• **The task**
Only lines containing the word "awaiting" belong in the answer; copy each one from the records.

• **Given entries**
/-- A marked unit is one record of length 1; the units of a channel-loss line are one record of length 4. -/
def markRec (rs : List PoisonRec) (e : Nat × PoisonSource) : List PoisonRec :=
  match e.2 with
  | .channelLoss =>
    let line := e.1 / 4
    if rs.any fun r => r.source == .channelLoss && r.dpa == line * 256 then rs
    else rs ++ [{ dpa := line * 256, length := 4, source := .channelLoss }]
  | src => rs ++ [{ dpa := e.1 * 64, length := 1, source := src }]

/-- Every poison record that the leaf states and the marks make (R61). -/
def State.poisonRecords (s : State) : List PoisonRec := (s.leavesIn .lost).foldl mergeLost [] ++ s.poison.foldl markRec []

/-- The poison list, at most 65,536 records (R61). -/
def State.poisonList (s : State) : List PoisonRec := s.poisonRecords.take 65536

/-- With the list full, the overflow flag and its time are set (R61); the time is device time (DESIGN CHOICE, log entry 173). -/
def State.notePoison (s : State) : State :=
  { s with poisonOverflow := if 65536 ≤ s.poisonRecords.length ∧ s.poisonOverflow = none then some s.clock.devNs
                             else s.poisonOverflow }

/-- Mark a unit poisoned (R61). -/
def State.markPoison (s : State) (unit : Nat) (src : PoisonSource) : State :=
  { s with poison := s.poison.put unit src }.notePoison

/-- Unmark a unit. -/
def State.unmarkPoison (s : State) (unit : Nat) : State := { s with poison := s.poison.del unit }

/-- The marks within `[lo, lo + len)` of DPA. -/
def State.poisonIn (s : State) (lo len : Nat) : Map PoisonSource :=
  s.poison.filter fun e => decide (lo ≤ e.1 * 64) && decide (e.1 * 64 < lo + len)

/-- Replace the marks within `[lo, lo + len)`. -/
def State.setPoisonIn (s : State) (lo len : Nat) (marks : Map PoisonSource) : State :=
  let rest := s.poison.filter fun e => !(decide (lo ≤ e.1 * 64) && decide (e.1 * 64 < lo + len))
  { s with poison := marks.foldl (fun p (e : Nat × PoisonSource) => Map.put p e.1 e.2) rest }.notePoison

/-! ### Windows (R83, R84) -/

/-- Whether a window is enabled and covers a DPA. -/
def State.windowHas (s : State) (w dpa : Nat) : Bool :=
  (s.reg (0x2500 + w) 3 % 2 == 1) && decide (s.reg (0x2500 + w) 1 ≤ dpa)
    && decide (dpa < s.reg (0x2500 + w) 1 + s.reg (0x2500 + w) 2)

/-- The window that covers a DPA. -/
def State.windowOf (s : State) (dpa : Nat) : Option Nat :=
  (List.range 64).find? fun w => s.windowHas w dpa

/-- Attribute word that governs a DPA; outside every window PLAIN with the default order and priority (R84). -/
def State.attrOf (s : State) (dpa : Nat) : Nat :=
  match s.windowOf dpa with
  | some w => s.reg (0x2500 + w) 3
  | none => 16 * s.reg 0x2421 0 + 256 * s.reg 0x2422 0

/-- ATOMIC of a DPA. -/
def State.atomicAt (s : State) (dpa : Nat) : Bool := bits (s.attrOf dpa) 1 1 == 1

/-- MIRROR of a DPA. -/
def State.mirrorAt (s : State) (dpa : Nat) : Bool := bits (s.attrOf dpa) 2 2 == 1

/-- Save order of a leaf. -/
def State.saveOrder (s : State) (leaf : Nat) : Nat := bits (s.attrOf (leaf * 65536)) 6 4

/-- Trickle priority of a leaf. -/
def State.tricklePriority (s : State) (leaf : Nat) : Nat := bits (s.attrOf (leaf * 65536)) 9 8

/-! ### Lines that await a search (R139) -/

/-- Units that await the search of a lost channel. -/
def State.awaitingUnits (s : State) : List Nat := s.dram.awaiting.flatMap (·.2)

/-- Whether a unit awaits a search. -/
def State.awaits (s : State) (unit : Nat) : Bool := s.dram.awaiting.any fun e => e.2.contains unit

/-- Whether a line of a leaf awaits a search. -/
def State.leafAwaits (s : State) (leaf : Nat) : Bool := s.dram.awaiting.any fun e => e.2.any fun u => u / 1024 == leaf

/-- A unit awaits no search any more (R140). -/
def State.unawait (s : State) (unit : Nat) : State :=
  { s with dram := { s.dram with awaiting := s.dram.awaiting.map fun e => (e.1, e.2.filter fun u => u != unit) } }

/-! ### Modes -/

/-- Code of a mode (Table 1.6). -/
def Mode.code : Mode → Nat
  | .dormant => 0 | .bringUp => 1 | .online => 2 | .drowse => 3 | .save => 4 | .restore => 5

/-- Change the mode, recording the extended beat (R330). -/
def State.setMode (s : State) (m : Mode) : State :=
  { s with ctl := { s.ctl with mode := m, prevMode := s.ctl.mode, modeBeat := s.clock.ext } }

end Sys2Proof.Machine
end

• **Exercise output**
def State.awaitingUnits (s : State) : List Nat := s.dram.awaiting.flatMap (·.2)
def State.awaits (s : State) (unit : Nat) : Bool := s.dram.awaiting.any fun e => e.2.contains unit
def State.leafAwaits (s : State) (leaf : Nat) : Bool := s.dram.awaiting.any fun e => e.2.any fun u => u / 1024 == leaf
  { s with dram := { s.dram with awaiting := s.dram.awaiting.map fun e => (e.1, e.2.filter fun u => u != unit) } }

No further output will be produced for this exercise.